Sekarang, sejak hampir satu tahun sudah kita melaksanakan satu sistem management gawat janin dengan sistem GREEN CODE. Dimana jarak waktu antara penentuan diagnosis gawat janin dan incisi kulit abdomen memerlukan waktu rata-rata kurang dari 10 menit. Malah ada waktu tercepat yaitu 5 menit. Sistem GREEN CODE ini alurnya adalah: residen yang menemukan gawat janin akan menghubungi telpon internal RS Sanglah di nomer 300, maka petugas operator telp akan mengumumkan dengan loudspeaker yang di pasang di semua sudut IRD dengan informasi:"Green code kamar bersalin nomer satu" yang diulang-ulang sebanyak 5 kali. Maka semua orang yang punya kemampuan melakukan SC,pembiusan, resusitasi neonatus, instrumen, asisten operasi akan serta merta berlari ke kamar operasi untuk melakukan penyelamatan terhadap gawat janin. Konsep ini seperti kode 'kulkul bulus". GREEN CODE (Kode hijau) hanya untuk kode kasus gawat janin. Dan selalu disiapkan 1 set bedah SC setiap saat. Operator telp baru akan menghentikan informasi lewat speaker tersebut jika semua tim sudah siap.Dimana koordinator kamar operasi akan menghubungi nomeo telp 300 dan mengatakan GREEN CODE SIAP. Jika ada yang terlambat datang (misalnya dokter anestesi,atau dokter anak)dan jika terjadi outcome janin buruk atau mati maka mereka akan bisa disalahkan atas keterlambatan. Setelah bayi dilahirkan, untuk konfirmasi diagnosis gawat janin dilakukan Analisa Gas Darah tali pusat. Dan telah ada sekitar 95 kasus gawat janin yang menggunakan fasilitas GREEN CODE ini.
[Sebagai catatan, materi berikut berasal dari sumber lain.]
-- ==== Sys2Proof/Tests/Slice0.lean ====
section
/-! SUPPORT. Tests. Expected values are the vectors and examples of spec/ (95_test_vectors.md and the family files); the
`witness_…` theorems show that the hypotheses of each obligation can be met. -/

-- Theorems are checked one after another: many kernel evaluations at once would exhaust the checker's threads.
set_option Elab.async false

namespace Sys2Proof.Tests

open Sys2Proof Sys2Proof.Machine

/-! ### Small states -/

/-- `1.0`. -/
def one : F64 := 0x3FF0000000000000#64

/-- `+infinity`. -/
def inf : F64 := 0x7FF0000000000000#64

/-- Window `Z`: all `+0`. -/
def winZ : List F64 := List.replicate 64 0#64

/-- Window `T2K`: `1, 0, -1, 0` repeated 16 times. -/
def winT2K : List F64 := (List.replicate 16 [one, 0#64, 0xBFF0000000000000#64, 0#64]).flatten

/-- Window `I0`: `1.0`, then zeros. -/
def winI0 : List F64 := one :: List.replicate 63 0#64

/-- The reset state with a window loaded. -/
def loaded (w : List F64) : State := { State.reset with win := w }

/-- The reset state of an instance with TC1's tables and two-sample windows, with a window loaded. Over the window `1, -1`
the exact power at tracked index `i` is `2 - COEF[i]`: 2 at index 5, whose coefficient is 0, and the largest at index 18. -/
def loaded2 (w : List F64) : State := { State.resetWith { Config.tc1 with nSym := 2 } with win := w }

/-- The window `1, -1`. -/
def win2 : List F64 := [one, 0xBFF0000000000000#64]

/-- Two samples of the largest finite value. -/
def winMax : List F64 := [0x7FEFFFFFFFFFFFFF#64, 0x7FEFFFFFFFFFFFFF#64]

/-- The reset state with one command presented. -/
def presented (w : Word) (d : F64) : State := { State.reset with inputs := [.command ⟨w, d⟩] }

/-- The state a step leads to (the first state itself if there is none). -/
def next (s : State) (o : Host.Outcome State Fault Refusal) : State :=
  match o with
  | .next t => t
  | .fault _ => s
  | .refused _ => s

/-- The latest response's status word and data. -/
def answer (s : State) (o : Host.Outcome State Fault Refusal) : Option (Word × F64) :=
  (next s o).out.head?.map (fun r => (r.stat, r.data))

/-! ### Well-formed instructions (30_encoding.md R52, R60): one ill-formed term for each check -/

theorem test_illformed_gzr : Instr.wellFormed (.gzr 32) = false := by decide
theorem test_illformed_gzn : Instr.wellFormed (.gzn 32) = false := by decide
theorem test_illformed_rdnf : Instr.wellFormed (.rdnf 32) = false := by decide
theorem test_illformed_rdft : Instr.wellFormed (.rdft 32) = false := by decide
theorem test_illformed_ckadd : Instr.wellFormed (.ckadd 256) = false := by decide
theorem test_illformed_ckcmp : Instr.wellFormed (.ckcmp 65536) = false := by decide
theorem test_wellformed_gzr_19 : Instr.wellFormed (.gzr 19) = true := by decide

/-! ### Decoding: each word written out from 30_encoding.md R51, R53 (opcode, then the operand field) -/

theorem test_decode_nop : decode 0b00000000000000000000000000000000#32 one = .ok .nop := by rfl
theorem test_decode_srst : decode 0b00000001000000000000000000000000#32 one = .ok .srst := by rfl
theorem test_decode_dclr : decode 0b00000010000000000000000000000000#32 one = .ok .dclr := by rfl
theorem test_decode_rdst : decode 0b00000011000000000000000000000000#32 one = .ok .rdst := by rfl
theorem test_decode_wclr : decode 0b00010000000000000000000000000000#32 one = .ok .wclr := by rfl
theorem test_decode_wpush : decode 0b00010001000000000000000000000000#32 one = .ok (.wpush one) := by rfl
theorem test_decode_gzr : decode 0b00100000000000000000000000000101#32 one = .ok (.gzr 5) := by rfl
theorem test_decode_gzn : decode 0b00100001000000000000000000010010#32 one = .ok (.gzn 18) := by rfl
theorem test_decode_calclr : decode 0b00110000000000000000000000000000#32 one = .ok .calclr := by rfl
theorem test_decode_calacc : decode 0b00110001000000000000000000000000#32 one = .ok .calacc := by rfl
theorem test_decode_calfin : decode 0b00110010000000000000000000000000#32 one = .ok .calfin := by rfl
theorem test_decode_nfdis : decode 0b00110011000000000000000000000000#32 one = .ok .nfdis := by rfl
theorem test_decode_rdnf : decode 0b00110100000000000000000000000101#32 one = .ok (.rdnf 5) := by rfl
theorem test_decode_cls : decode 0b01000000000000000000000000000000#32 one = .ok .cls := by rfl
theorem test_decode_nclr : decode 0b01000001000000000000000000000000#32 one = .ok .nclr := by rfl
theorem test_decode_rdft : decode 0b01000010000000000000000000001101#32 one = .ok (.rdft 13) := by rfl
theorem test_decode_ckclr : decode 0b01010000000000000000000000000000#32 one = .ok .ckclr := by rfl
theorem test_decode_ckadd : decode 0b01010001000000000000000001001101#32 one = .ok (.ckadd 0x4D) := by rfl
theorem test_decode_ckrd : decode 0b01010010000000000000000000000000#32 one = .ok .ckrd := by rfl
theorem test_decode_ckcmp : decode 0b01010011000000000000000100111011#32 one = .ok (.ckcmp 0x013B) := by rfl
/-- V43: CLS with a reserved bit. -/
theorem test_decode_reserved : decode 0x40000001#32 0#64 = .error (.reservedBits 0x40) := by rfl
/-- V42: the all-ones word. -/
theorem test_decode_all_ones : decode 0xFFFFFFFF#32 0#64 = .error (.unknownOpcode 0xFF) := by rfl
theorem test_table_word : decodeTableWord 32 0x4200000D = some (.rdft 13) := by rfl
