-- ==== Sys2Proof/WellFormed.lean ====
section
/-! DEFINITION. What a term of `Instr` must meet to stand for bytes of the spec: the payload of a ConfigureMessage
has exactly 512 bytes (30_encoding.md R124). Every other field has its width in its type. -/

namespace Sys2Proof

/-- `payload[512]` (R124). -/
def ConfigMsg.wellFormed (c : ConfigMsg) : Bool :=
  c.payload.length == payloadSize

/-- A `Msg` whose body has the length its kind requires (R122, R128). -/
def Msg.wellFormed : Msg → Bool
  | .configure c => c.wellFormed
  | .status _ => true

/-- Every message an instruction carries is well formed. -/
def Instr.wellFormed : Instr → Bool
  | .msgConfigure c => c.wellFormed
  | .push _ m => m.wellFormed
  | .applyConfiguration c => c.wellFormed
  | .msgStatus _ | .frameA _ | .frameB _ _ | .reset | .fill _ | .ctlService | .pop _ | .doorbellTake _ => true
  | .audioTick | .bitPeriod | .windowCheck | .restart | .finish | .frameBit | .bitAdvance => true
  | .toneStep | .toneRead | .fmStep _ | .iqRead | .statusPush _ => true

end Sys2Proof
end

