-- ==== Sys2Proof/Machine/Tone.lean ====
section
/-! DEFINITION. The Tone Synthesizer (41_tone.md): TONE_STEP and TONE_READ. -/

namespace Sys2Proof.Machine

/-- TONE_STEP (R210): `tone_phase` advances by the selected increment, modulo 2^32. -/
def toneStep (s : State) : State :=
  { s with synth := { s.synth with tonePhase := s.synth.tonePhase + toneIncrement s } }

/-- TONE_STEP as an instruction of its own (R210). -/
def execToneStep (s : State) : Host.Outcome State Fault Refusal :=
  .next (toneStep s)

/-- TONE_READ (R211): the tone sample is handed over; no block state changes. -/
def execToneRead (s : State) : Host.Outcome State Fault Refusal :=
  .next (s.respond (.toneSample (toneSample s)))

end Sys2Proof.Machine
end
Sekarang kita (terutama residen kita) merasakan lebih tenang dalam menghadapi kasus gawat janin ini.

Mari kita dorong terus PERUBAHAN ke arah lebih baik dan benar di RS Sanglah (Kawitan) kita tercinta.

Salam
Hariyasa

Unknown mengatakan...

Assalamu'allaikum,
Selamat siang ,
apakah sy boleh bertanya tentang hyperechogenic bowel?
Beserta tindakan tepat amniocentesis?